Mr Storms also said the video shows Mr Locke’s finger was not on the trigger when he was shot, but rather on the barrel, and the gun was pointed downward. At Thursday’s press conference, Ms Huffman said the officer who shot Mr Locke was outside the frame of the video but in the ‘direction of that gun coming out of cover’.
“It’s very clear that when Amir grabbed the gun, he grabbed it in such a way that he didn’t know whether he would shoot or not,” Mr Storms said. “Amir used good trigger discipline and the officer didn’t.”
The shooting prompted Mr. Frey to announce a moratorium on no-knock warrants in the city on Friday. During the moratorium, the city will work with DeRay Mckesson, a racial justice activist, and Dr. Pete Kraska, a criminal justice expert at Eastern Kentucky University, to review and suggest revisions to the department’s policy.
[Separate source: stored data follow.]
-- ==== Sys2Proof/Laws/ShapeMedia.lean ====
section
/-! SUPPORT. What the shared operations of the media, the read and write paths and the masts leave as it is: the shape of a state (Safety.Shape). -/

namespace Sys2Proof.Machine

set_option maxRecDepth 4000
set_option linter.unusedSimpArgs false
set_option linter.unusedTactic false
set_option linter.unreachableTactic false
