-- ==== Sys2Proof/Laws/ShapeHealth.lean ====
section
/-! SUPPORT. What the shared operations of buffers, health, keys, instances and jobs leave as it is: the shape of a state (Safety.Shape). -/

namespace Sys2Proof.Machine

set_option maxRecDepth 4000
set_option linter.unusedSimpArgs false
set_option linter.unusedTactic false
set_option linter.unreachableTactic false
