-- ==== Sys2Proof/Laws/ShapeDevice.lean ====
section
/-! SUPPORT. What the shared operations of namespaces, power, start-up, the host port, admission, the mailbox and the frame leave as it is: the shape of a state (Safety.Shape). -/

namespace Sys2Proof.Machine

set_option maxRecDepth 4000
set_option linter.unusedSimpArgs false
set_option linter.unusedTactic false
set_option linter.unreachableTactic false
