-- ==== Sys2Proof/Laws/SteadyPeer.lean ====
section
/-! SUPPORT. What the shared operations of the Halyard links, migration and mirrors leave as it is: the steady parts of a state (Safety.Steady). -/

namespace Sys2Proof.Machine

set_option maxRecDepth 4000
set_option linter.unusedSimpArgs false
set_option linter.unusedTactic false
set_option linter.unreachableTactic false
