-- ==== Sys2Proof/Laws/SteadyDevice.lean ====
section
/-! SUPPORT. What the shared operations of namespaces, power, start-up, the host port, admission, the mailbox and the frame leave as it is: the steady parts of a state (Safety.Steady). -/

namespace Sys2Proof.Machine

set_option maxRecDepth 4000
set_option linter.unusedSimpArgs false
set_option linter.unusedTactic false
set_option linter.unreachableTactic false
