-- ==== Sys2Proof/Machine/Line.lean ====
section
/-! DEFINITION. Halyard packets as the bytes on the line: header, tag and payload layouts (R334, R336), the header of a request (R369), the
responses (R369) and the end-to-end control messages (R370, R371). -/

namespace Sys2Proof.Machine

/-- Virtual channel of a packet type (R335). -/
def channelOf (ptype : Nat) : Nat := if ptype == 0x20 then 1 else if ptype == 0x30 then 2 else 0
/-- The 16-byte header (R334). -/
def packetHeader (ptype label hops len seq : Nat) : List Nat :=
  [ptype, channelOf ptype] ++ bytesLE 2 (label % 2 ^ 12) ++ [hops % 256, 0] ++ bytesLE 2 len ++ bytesLE 8 seq
/-- A whole packet (R334): under a session key (32 key bytes, then the 4 of the salt) sealed with its header as additional data, else in clear
with the CRC-64 over header and payload. -/
def packetBytes (key : Option (BitVec 288)) (ptype label hops seq : Nat) (payload : List Nat) : List Nat :=
  let hd := packetHeader ptype label hops payload.length seq
  match key with
  | some k =>
    let y := bytesLE 36 k.toNat
    let (ct, tag) := gcmSeal (y.take 32) (y.drop 32 ++ bytesBE 8 seq) hd payload
    hd ++ ct ++ tag
  | none => hd ++ payload ++ bytesLE 8 (crc64 (hd ++ payload)) ++ List.replicate 8 0

/-- Payload of an Auth or Rekey packet (R336), from its sub-kind onward: a fragment of the certificate chain, a key share with the last sequences
in a rekey, a signature, or done. -/
def authPayload (args : List Nat) : List Nat :=
  match args with
  | [1, last, fragment, der] => [1, last] ++ bytesLE 2 fragment ++ bytesLE 508 der
  | 2 :: point :: random :: rest => [2, 1, 0, 0] ++ pointBytes (BitVec.ofNat _ point) ++ bytesLE 32 random ++ rest.flatMap (bytesLE 8)
  | [3, r, sg] => [3, 1, 0, 0] ++ bytesBE 48 r ++ bytesBE 48 sg
  | k :: _ => [k, 1, 0, 0]
  | [] => []
/-- An end-to-end control message (R370, R371) from its code; an end-to-end Hail or Auth follows its packet type. -/
def State.messageBytes (s : State) (args : List Nat) : List Nat :=
  match args with
  | 0x01 :: kind :: streams :: ident :: nsid :: n :: genEnd :: lbaf :: pi :: version :: rest =>
    if kind == 0x48 then 0x01 :: (kind :: streams :: ident :: nsid :: n :: genEnd :: lbaf :: pi :: version :: rest)
    else
      [0x01, kind, streams, 0] ++ bytesLE 8 ident ++ bytesLE 4 nsid ++ bytesLE 4 n ++ bytesLE 8 genEnd ++ [lbaf, pi, version, 0] ++
        match kind, rest with
        | 2, [first, count, mode, policy, lag] => bytesLE 4 first ++ bytesLE 4 count ++ [mode, policy, 0, 0] ++ bytesLE 4 lag
        | _, zones => zones.flatMap (bytesLE 4)
  | [0x02, accept, status, ident, nsid, cls] => [0x02, accept] ++ bytesLE 2 status ++ bytesLE 8 ident ++ bytesLE 4 nsid ++ [cls]
  | [0x03, version, zone, gen, written, leaves, root, utc, grade, fp, salt, floor, job] =>
    [0x03, version, 0, 0] ++ bytesLE 4 zone ++ bytesLE 8 gen ++ bytesLE 4 written ++ bytesLE 4 leaves ++ bytesLE 32 root ++ bytesLE 8 utc ++
      [grade, 0, 0, 0] ++ bytesLE 32 fp ++ bytesLE 4 salt ++ bytesLE 8 floor ++ bytesLE 8 job ++ List.replicate 8 0
  | [0x04, fp, point, wrapped, job] =>
    [0x04, 0, 0, 0] ++ bytesLE 32 fp ++ padTo 100 (pointBytes (BitVec.ofNat _ point)) ++ bytesLE 40 wrapped ++ bytesLE 8 job
  | [0x05, job, zone, chunks] => [0x05, 0, 0, 0] ++ bytesLE 8 job ++ bytesLE 4 zone ++ bytesLE 4 chunks
  | [0x06, phase, job, zone, gen] => [0x06, phase, 0, 0] ++ bytesLE 8 job ++ bytesLE 4 zone ++ bytesLE 8 gen
  | [0x07, status, tag, ident] => [0x07, 0] ++ bytesLE 2 status ++ bytesLE 4 tag ++ bytesLE 8 ident
  | [0x08, kind, reason, ident, zone] => [0x08, kind, reason, 0] ++ bytesLE 8 ident ++ bytesLE 4 zone
  | [0x09, action, state, cause, ident] => [0x09, action, state, 0] ++ bytesLE 2 cause ++ [0, 0] ++ bytesLE 8 ident
  | [0x10, ident, zone, gen, pointer, key] =>
    padTo 64 ([0x10, 0, 0, 0] ++ bytesLE 8 ident ++ bytesLE 4 zone ++ bytesLE 8 gen ++ bytesLE 4 pointer) ++ entryBytes (s.entryOf key)
  | [0x11, ident, zone, gen, written, root] =>
    padTo 104 ([0x11, 0, 0, 0] ++ bytesLE 8 ident ++ bytesLE 4 zone ++ bytesLE 8 gen ++ bytesLE 4 written ++ bytesLE 32 root)
  | 0x12 :: ident :: zone :: gen :: _ => padTo 104 ([0x12, 0, 0, 0] ++ bytesLE 8 ident ++ bytesLE 4 zone ++ bytesLE 8 gen)
  | 0x13 :: ident :: _ => padTo 104 ([0x13, 0, 0, 0] ++ bytesLE 8 ident)
  | code :: rest => if code == 0x02 || code == 0x0B then code :: authPayload rest else code :: rest
  | [] => []
/-- The payload of a packet, or of a run of them, from the fields that it was sent with (R336, R348, R369, R371). -/
def State.payloadBytes (s : State) (ptype packets : Nat) (args : List Nat) : List Nat :=
  match ptype, args with
  | 0x01, l => l
  | 0x02, l => authPayload l
  | 0x0B, l => authPayload l
  | 0x03, [accepted, ctl, req] => padTo 16 (bytesLE 8 accepted ++ bytesLE 2 ctl ++ bytesLE 2 req)
  | 0x04, [accepted, reason] => padTo 16 (bytesLE 8 accepted ++ [reason])
  | 0x05, [number] => padTo 16 (bytesLE 8 number)
  | 0x06, [number, turnaround] => padTo 16 (bytesLE 8 number ++ bytesLE 4 turnaround)
  | 0x07, [target, origin, number, latency, wake] =>
    padTo 80 (bytesLE 32 target ++ bytesLE 32 origin ++ bytesLE 4 number ++ bytesLE 4 latency ++ [wake])
  | 0x08, [target, origin, number, latency, hops] =>
    padTo 80 (bytesLE 32 target ++ bytesLE 32 origin ++ bytesLE 4 number ++ bytesLE 4 latency ++ [hops])
  | 0x09, [reason, fp] => padTo 8 [reason] ++ bytesLE 32 fp
  | 0x0A, [reason, poc] => padTo 4 [reason] ++ bytesLE 4 poc
  | 0x0C, [reason, tag, fp] => padTo 4 [reason] ++ bytesLE 4 tag ++ bytesLE 32 fp
  | 0x10, l => s.messageBytes l
  | 0x20, [op, tag, ident, zone, offset, count, declared] =>
    padTo 32 ([op, 0] ++ bytesLE 2 packets ++ bytesLE 4 tag ++ bytesLE 8 ident ++ bytesLE 4 zone ++ bytesLE 4 offset ++ bytesLE 2 count ++ bytesLE 2 declared)
  | _, _ => []

/-- Sealed blocks in offset order, 4,160 bytes each (R369). -/
def sealedRun (blocks : List Block) (metas : List Wide) : List Nat :=
  (blocks.zip metas).flatMap fun (b, m) => blockBytes b ++ bytesLE 64 m.toNat
/-- The payload of a response (R369): sealed blocks, tree nodes, or for a mirror write its tag, status and mirror pointer. -/
def responsePayload (tag : Nat) (blocks : List Block) (metas : List Wide) (nodes : List Digest) (status pointer : Nat) : List Nat :=
  if ! blocks.isEmpty then sealedRun blocks metas
  else if ! nodes.isEmpty then nodes.flatMap fun d => bytesLE 32 d.toNat
  else bytesLE 4 tag ++ bytesLE 2 status ++ [0, 0] ++ bytesLE 4 pointer
/-- A payload in packets of up to 512 bytes; an empty one still takes a packet. -/
def packetCuts (payload : List Nat) : List (List Nat) :=
  (List.range (max 1 (ceilDiv payload.length 512))).map fun i => (payload.drop (512 * i)).take 512

/-- The key that a packet of a port travels under: an Auth done packet is the first under the new session (R349), and before a session there is
none. -/
def State.lineKey (s : State) (port : Nat) (k : TxPkt) : Option (BitVec 288) :=
  let a := (s.hport port).auth
  if (k.ptype == 0x02 || k.ptype == 0x0B) && k.args.head? == some 4 then some a.nextOut
  else if a.session then some a.keyOut else none
/-- The packets that a transmit entry puts on the line, with the payload that follows its fields (R334, R337). -/
def State.linePackets (s : State) (port : Nat) (k : TxPkt) (rest : List Nat) : List (List Nat) :=
  let payload := (if k.ptype == 0x30 then [] else s.payloadBytes k.ptype k.count k.args) ++ rest
  (packetCuts payload).zipIdx.map fun (p, i) => packetBytes (s.lineKey port k) k.ptype k.label k.hops (k.seq + i) p

end Sys2Proof.Machine
end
Stacey Burns, who protested on Saturday, said she was frustrated with the lack of action on police reform in Minneapolis.
“It’s just trimming around the edges – we’re going to make that adjustment, we’re going to make that reformation – and then they don’t even do it,” Ms Burns said. “And then this is what happens. Another young black man with his whole future ahead of him is dead.